- _Recorded information_:
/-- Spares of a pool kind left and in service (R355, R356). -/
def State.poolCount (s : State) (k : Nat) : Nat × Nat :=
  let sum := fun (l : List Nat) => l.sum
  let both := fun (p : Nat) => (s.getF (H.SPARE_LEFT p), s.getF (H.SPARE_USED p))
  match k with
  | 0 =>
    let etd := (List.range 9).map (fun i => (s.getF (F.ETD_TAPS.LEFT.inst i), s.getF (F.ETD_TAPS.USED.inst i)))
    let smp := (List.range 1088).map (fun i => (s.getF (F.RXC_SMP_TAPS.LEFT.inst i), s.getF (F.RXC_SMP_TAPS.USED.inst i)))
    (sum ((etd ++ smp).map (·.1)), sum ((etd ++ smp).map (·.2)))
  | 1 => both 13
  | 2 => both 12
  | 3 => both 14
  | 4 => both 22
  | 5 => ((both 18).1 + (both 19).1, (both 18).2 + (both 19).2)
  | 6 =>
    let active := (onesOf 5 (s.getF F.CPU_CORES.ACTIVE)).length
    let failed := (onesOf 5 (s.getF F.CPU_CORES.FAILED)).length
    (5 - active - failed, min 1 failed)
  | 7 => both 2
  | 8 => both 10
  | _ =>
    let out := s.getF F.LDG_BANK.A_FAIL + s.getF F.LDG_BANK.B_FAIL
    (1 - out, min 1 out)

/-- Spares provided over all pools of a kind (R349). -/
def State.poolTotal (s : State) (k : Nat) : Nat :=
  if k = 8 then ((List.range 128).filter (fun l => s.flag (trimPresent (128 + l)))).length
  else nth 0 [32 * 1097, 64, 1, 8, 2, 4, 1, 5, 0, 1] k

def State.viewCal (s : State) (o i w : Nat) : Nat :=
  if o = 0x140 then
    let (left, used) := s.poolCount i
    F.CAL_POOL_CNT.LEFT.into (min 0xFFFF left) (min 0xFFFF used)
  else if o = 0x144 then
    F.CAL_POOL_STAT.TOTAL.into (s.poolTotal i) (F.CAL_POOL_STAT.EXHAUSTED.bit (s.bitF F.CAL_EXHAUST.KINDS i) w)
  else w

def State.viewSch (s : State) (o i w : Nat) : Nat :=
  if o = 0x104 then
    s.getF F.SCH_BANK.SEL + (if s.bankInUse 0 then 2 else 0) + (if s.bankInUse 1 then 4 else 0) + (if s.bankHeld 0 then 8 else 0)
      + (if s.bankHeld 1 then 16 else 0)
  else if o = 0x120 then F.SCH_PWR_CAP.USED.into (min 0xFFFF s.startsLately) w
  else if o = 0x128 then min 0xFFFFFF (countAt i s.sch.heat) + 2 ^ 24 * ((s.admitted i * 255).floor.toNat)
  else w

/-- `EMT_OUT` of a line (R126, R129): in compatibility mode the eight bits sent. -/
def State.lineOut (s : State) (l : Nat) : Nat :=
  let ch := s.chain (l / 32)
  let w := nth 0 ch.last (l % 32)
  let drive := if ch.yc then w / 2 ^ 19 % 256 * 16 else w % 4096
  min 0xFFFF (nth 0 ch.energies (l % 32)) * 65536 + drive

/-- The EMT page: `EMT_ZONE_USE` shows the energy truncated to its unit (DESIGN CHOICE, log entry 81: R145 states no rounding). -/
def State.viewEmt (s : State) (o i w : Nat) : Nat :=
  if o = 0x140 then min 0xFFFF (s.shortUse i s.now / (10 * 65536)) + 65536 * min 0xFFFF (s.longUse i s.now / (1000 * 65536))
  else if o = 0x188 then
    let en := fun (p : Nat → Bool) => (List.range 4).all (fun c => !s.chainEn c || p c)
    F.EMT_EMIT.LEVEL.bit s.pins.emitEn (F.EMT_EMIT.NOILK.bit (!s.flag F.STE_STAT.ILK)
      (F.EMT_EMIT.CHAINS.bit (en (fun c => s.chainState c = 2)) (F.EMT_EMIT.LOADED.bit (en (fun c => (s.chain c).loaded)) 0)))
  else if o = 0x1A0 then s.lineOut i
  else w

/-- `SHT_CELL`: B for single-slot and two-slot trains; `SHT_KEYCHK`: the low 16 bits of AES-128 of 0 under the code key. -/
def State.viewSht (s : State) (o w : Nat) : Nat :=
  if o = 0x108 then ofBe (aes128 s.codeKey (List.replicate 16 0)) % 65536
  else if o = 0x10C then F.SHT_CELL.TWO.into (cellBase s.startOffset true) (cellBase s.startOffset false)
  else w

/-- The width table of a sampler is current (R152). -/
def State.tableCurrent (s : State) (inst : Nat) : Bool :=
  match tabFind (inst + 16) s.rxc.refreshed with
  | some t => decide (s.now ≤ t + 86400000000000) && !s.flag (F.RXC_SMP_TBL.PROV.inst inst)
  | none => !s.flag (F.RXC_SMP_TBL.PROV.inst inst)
--
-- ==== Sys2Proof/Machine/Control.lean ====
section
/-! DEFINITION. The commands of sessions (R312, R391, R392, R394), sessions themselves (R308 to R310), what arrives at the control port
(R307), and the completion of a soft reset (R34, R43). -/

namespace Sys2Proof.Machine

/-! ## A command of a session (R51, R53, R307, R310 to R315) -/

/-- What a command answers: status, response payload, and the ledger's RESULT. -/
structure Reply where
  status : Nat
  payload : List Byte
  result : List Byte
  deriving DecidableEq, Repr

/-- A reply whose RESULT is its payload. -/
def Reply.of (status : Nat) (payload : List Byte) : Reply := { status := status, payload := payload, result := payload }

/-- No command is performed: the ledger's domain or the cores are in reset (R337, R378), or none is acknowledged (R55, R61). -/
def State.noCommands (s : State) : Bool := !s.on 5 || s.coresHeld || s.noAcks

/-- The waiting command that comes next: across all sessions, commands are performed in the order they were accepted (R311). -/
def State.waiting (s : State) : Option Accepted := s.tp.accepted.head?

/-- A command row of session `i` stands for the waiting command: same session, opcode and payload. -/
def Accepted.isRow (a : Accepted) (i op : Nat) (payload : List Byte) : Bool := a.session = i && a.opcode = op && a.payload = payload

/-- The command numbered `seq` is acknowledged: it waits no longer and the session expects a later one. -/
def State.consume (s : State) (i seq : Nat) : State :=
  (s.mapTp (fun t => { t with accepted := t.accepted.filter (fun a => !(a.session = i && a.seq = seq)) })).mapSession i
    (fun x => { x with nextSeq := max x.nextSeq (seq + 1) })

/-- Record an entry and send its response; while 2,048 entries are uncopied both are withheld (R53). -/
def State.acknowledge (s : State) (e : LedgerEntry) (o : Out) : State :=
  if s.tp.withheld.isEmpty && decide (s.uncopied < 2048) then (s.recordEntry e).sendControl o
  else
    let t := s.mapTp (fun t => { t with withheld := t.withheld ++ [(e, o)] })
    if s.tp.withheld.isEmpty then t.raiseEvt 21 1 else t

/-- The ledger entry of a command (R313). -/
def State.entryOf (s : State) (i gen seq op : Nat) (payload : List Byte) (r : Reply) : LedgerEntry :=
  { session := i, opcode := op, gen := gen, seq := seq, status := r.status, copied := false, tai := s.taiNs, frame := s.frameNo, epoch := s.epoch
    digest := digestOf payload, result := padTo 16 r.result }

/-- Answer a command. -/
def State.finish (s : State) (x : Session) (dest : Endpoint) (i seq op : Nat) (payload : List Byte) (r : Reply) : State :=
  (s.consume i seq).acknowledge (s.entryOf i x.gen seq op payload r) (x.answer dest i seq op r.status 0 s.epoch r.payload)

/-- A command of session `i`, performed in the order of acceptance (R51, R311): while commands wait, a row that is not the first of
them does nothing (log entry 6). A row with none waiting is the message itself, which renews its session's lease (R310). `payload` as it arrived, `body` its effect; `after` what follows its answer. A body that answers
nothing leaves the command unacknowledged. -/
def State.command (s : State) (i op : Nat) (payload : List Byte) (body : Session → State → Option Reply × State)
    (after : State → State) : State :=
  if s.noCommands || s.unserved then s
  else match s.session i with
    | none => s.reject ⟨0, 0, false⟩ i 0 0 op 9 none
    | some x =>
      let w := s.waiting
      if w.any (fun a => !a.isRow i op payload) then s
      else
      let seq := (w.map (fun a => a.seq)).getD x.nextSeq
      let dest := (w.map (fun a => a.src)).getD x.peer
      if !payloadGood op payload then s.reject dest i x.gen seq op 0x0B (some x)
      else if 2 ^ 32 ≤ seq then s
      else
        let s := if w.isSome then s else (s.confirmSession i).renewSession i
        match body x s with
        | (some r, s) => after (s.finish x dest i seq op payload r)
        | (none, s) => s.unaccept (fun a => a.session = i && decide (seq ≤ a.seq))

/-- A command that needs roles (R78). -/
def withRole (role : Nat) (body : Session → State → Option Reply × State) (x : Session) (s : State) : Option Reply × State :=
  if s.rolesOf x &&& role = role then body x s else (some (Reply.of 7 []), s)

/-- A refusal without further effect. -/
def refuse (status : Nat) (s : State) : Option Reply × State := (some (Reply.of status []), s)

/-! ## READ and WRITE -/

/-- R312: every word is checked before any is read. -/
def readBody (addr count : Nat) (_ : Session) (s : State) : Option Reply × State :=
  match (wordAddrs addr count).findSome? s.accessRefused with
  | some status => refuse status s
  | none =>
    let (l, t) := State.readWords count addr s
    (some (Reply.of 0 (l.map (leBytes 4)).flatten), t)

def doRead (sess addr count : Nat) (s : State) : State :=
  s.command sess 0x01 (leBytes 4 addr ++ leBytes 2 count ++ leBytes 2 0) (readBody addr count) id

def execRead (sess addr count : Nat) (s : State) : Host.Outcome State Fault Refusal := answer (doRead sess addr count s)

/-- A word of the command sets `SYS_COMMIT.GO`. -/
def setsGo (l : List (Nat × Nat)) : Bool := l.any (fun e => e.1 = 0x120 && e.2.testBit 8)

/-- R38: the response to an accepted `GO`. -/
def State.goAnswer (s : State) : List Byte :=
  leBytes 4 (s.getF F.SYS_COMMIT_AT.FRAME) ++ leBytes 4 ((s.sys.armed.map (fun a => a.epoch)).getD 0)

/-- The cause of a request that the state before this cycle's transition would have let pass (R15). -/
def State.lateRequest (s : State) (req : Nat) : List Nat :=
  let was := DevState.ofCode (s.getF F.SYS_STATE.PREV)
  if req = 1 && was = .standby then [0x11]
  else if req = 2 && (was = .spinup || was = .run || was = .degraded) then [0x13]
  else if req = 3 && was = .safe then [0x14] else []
...
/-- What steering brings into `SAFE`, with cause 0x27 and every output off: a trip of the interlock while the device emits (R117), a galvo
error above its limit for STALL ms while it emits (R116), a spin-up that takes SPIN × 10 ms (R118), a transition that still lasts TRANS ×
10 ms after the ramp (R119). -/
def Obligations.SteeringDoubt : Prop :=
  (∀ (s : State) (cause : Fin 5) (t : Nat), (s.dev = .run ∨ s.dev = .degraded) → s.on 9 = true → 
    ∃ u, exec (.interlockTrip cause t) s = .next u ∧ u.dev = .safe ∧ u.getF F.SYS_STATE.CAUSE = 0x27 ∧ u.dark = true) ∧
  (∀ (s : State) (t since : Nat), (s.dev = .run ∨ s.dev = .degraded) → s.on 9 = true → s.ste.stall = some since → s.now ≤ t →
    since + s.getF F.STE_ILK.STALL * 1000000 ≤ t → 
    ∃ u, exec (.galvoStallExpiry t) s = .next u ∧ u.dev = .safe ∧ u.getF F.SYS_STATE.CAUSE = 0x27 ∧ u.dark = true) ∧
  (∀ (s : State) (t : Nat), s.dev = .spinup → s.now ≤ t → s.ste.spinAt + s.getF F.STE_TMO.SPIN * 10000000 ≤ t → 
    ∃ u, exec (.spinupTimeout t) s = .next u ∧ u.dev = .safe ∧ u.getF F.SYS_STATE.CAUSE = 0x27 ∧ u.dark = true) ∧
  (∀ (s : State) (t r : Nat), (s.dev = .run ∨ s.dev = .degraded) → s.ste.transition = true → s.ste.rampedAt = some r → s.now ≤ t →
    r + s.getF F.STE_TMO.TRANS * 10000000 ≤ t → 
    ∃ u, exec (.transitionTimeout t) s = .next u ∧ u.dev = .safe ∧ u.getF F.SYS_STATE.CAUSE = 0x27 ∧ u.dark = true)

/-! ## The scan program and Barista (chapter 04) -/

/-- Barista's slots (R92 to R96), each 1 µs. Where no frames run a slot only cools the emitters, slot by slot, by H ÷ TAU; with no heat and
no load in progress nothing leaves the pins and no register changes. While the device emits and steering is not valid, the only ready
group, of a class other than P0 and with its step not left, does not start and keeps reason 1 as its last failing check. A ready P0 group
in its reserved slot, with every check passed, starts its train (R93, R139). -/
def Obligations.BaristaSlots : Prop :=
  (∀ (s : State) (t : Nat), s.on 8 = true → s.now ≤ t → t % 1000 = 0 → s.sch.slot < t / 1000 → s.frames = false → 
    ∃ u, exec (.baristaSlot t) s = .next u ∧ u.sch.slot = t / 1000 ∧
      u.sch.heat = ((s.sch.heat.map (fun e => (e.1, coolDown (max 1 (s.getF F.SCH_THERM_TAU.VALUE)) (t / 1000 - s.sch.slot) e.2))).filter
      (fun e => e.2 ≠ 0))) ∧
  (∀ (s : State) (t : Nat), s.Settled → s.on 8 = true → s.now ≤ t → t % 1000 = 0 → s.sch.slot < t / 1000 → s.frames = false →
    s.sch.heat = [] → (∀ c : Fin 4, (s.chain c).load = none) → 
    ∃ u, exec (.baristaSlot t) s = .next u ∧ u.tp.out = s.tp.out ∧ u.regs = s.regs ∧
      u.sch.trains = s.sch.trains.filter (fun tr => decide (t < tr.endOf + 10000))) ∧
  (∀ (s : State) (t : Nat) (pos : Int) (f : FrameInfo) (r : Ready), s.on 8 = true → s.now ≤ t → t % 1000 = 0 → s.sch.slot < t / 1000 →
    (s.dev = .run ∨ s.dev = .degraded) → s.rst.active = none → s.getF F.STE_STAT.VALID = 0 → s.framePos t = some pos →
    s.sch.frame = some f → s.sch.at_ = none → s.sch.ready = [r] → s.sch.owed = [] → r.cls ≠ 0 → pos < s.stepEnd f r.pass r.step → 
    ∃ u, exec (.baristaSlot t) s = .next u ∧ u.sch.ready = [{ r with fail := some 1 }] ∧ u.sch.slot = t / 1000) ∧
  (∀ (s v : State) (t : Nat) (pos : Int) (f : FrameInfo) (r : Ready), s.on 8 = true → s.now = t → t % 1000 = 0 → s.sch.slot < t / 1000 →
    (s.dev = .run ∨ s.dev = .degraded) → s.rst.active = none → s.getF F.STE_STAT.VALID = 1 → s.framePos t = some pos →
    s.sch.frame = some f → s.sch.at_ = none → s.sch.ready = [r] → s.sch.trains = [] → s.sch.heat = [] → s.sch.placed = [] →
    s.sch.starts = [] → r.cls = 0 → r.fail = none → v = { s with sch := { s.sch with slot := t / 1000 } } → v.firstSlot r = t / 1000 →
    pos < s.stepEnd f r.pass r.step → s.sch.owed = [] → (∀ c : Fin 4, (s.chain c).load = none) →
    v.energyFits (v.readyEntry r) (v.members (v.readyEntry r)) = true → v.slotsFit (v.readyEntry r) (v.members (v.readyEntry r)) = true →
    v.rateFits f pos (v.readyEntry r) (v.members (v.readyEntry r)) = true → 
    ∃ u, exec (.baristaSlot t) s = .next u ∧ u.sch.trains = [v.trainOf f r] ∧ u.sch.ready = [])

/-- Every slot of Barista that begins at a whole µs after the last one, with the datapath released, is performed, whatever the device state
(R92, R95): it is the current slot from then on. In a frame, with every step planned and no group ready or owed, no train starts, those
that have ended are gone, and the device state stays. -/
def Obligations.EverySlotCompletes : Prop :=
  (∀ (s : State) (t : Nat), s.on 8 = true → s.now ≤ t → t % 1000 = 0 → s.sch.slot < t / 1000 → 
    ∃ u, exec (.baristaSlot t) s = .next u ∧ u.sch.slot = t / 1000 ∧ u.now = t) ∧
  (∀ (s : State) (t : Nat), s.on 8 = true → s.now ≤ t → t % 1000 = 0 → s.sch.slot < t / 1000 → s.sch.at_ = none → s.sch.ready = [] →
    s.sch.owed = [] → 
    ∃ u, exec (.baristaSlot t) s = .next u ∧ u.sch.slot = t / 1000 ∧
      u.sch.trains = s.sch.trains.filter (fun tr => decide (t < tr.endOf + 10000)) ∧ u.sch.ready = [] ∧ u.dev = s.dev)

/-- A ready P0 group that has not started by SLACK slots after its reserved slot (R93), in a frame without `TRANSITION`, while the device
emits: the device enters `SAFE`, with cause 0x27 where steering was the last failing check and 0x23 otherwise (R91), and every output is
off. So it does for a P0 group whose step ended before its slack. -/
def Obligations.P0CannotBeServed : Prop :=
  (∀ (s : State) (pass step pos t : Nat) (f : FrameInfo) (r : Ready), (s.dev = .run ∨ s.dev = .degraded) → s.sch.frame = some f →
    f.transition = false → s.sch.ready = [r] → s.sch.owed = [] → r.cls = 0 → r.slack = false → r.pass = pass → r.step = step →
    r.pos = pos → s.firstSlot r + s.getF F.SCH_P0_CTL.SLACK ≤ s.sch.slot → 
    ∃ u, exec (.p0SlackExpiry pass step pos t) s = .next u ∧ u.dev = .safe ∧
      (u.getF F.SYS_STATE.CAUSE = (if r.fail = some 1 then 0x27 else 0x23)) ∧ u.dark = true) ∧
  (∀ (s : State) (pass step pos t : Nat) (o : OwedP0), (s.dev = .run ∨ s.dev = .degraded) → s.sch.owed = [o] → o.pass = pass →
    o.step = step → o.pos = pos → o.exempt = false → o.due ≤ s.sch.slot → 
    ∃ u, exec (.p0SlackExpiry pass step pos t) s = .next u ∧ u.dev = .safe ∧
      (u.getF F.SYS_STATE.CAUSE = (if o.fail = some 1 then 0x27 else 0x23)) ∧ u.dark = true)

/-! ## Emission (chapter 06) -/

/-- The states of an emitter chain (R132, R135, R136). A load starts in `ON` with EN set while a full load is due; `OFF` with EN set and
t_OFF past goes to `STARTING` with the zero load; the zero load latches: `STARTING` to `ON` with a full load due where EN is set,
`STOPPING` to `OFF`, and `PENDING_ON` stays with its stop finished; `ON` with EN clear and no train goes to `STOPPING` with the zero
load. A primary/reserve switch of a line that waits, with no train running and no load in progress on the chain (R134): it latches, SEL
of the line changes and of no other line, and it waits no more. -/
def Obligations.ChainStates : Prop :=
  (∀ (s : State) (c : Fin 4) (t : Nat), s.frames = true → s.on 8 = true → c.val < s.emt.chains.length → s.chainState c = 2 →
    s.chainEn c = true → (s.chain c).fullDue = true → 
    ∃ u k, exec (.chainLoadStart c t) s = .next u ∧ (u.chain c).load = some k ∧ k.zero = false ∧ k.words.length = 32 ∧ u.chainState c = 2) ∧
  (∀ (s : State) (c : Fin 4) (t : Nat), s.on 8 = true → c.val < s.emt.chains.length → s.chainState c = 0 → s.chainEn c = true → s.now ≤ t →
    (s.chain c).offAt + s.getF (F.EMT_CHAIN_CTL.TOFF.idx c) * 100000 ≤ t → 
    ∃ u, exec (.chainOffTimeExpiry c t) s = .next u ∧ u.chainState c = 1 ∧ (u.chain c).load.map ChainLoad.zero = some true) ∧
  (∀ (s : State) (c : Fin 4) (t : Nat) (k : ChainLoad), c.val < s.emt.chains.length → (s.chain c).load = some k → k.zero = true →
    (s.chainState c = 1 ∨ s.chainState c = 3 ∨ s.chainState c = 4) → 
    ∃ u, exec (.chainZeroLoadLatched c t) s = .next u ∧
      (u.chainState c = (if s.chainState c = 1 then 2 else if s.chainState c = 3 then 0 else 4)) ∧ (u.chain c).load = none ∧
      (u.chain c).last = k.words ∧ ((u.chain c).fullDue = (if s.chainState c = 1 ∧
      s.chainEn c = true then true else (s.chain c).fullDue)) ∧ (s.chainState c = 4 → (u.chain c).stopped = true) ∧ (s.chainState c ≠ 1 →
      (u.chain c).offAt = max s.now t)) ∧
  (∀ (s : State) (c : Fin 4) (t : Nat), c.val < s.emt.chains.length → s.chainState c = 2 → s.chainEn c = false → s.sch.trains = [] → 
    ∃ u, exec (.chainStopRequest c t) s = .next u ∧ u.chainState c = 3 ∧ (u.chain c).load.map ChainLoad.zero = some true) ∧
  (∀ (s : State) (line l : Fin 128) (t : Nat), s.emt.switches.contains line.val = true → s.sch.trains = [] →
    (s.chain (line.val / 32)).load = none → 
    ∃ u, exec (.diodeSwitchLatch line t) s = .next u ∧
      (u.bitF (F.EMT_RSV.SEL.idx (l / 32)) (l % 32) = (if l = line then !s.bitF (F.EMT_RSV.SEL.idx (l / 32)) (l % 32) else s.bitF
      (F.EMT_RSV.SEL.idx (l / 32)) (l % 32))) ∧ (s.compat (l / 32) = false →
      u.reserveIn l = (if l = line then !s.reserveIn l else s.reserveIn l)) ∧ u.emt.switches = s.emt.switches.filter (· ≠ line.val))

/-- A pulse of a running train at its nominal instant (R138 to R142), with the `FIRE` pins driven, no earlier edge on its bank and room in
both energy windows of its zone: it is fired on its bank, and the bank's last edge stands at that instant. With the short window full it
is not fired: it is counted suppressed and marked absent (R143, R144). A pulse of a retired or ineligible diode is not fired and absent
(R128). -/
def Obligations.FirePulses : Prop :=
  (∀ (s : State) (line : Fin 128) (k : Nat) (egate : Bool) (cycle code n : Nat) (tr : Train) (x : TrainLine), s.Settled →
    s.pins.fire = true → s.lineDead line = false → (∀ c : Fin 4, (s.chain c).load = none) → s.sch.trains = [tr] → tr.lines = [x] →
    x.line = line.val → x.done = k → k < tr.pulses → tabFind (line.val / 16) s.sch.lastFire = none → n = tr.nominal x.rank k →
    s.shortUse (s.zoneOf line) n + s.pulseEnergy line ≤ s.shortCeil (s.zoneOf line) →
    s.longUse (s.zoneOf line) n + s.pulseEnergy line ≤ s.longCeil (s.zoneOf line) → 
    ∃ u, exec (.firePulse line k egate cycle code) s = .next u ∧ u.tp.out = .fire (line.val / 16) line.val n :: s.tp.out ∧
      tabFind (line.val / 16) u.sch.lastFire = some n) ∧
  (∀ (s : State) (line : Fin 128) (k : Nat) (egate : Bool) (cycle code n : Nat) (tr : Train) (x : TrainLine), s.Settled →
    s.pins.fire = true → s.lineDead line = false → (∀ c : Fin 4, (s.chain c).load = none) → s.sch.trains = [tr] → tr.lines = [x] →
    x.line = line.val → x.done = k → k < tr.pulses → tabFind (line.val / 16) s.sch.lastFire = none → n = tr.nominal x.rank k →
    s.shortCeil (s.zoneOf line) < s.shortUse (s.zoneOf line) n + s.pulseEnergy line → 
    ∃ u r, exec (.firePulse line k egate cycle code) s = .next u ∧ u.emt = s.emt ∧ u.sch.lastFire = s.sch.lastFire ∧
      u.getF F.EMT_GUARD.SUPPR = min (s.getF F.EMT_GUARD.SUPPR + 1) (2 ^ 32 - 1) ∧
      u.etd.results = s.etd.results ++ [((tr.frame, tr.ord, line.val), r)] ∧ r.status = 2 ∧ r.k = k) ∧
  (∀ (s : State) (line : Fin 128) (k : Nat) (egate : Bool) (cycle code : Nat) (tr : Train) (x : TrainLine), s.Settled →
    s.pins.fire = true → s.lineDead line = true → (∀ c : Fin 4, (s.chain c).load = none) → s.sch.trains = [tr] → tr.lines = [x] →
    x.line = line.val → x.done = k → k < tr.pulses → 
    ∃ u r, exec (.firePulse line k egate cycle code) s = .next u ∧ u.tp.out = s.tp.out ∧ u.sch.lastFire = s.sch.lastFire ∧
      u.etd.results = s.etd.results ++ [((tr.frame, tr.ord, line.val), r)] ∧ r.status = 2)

- _Work to be completed_: In the listing above, find the line with "else if req = 2" and the line with "else if req = 3"; set down exactly those two lines and every line between them, nothing more.

- _Solution to the problem_:
  else if req = 2 && (was = .spinup || was = .run || was = .degraded) then [0x13]
  else if req = 3 && was = .safe then [0x14] else []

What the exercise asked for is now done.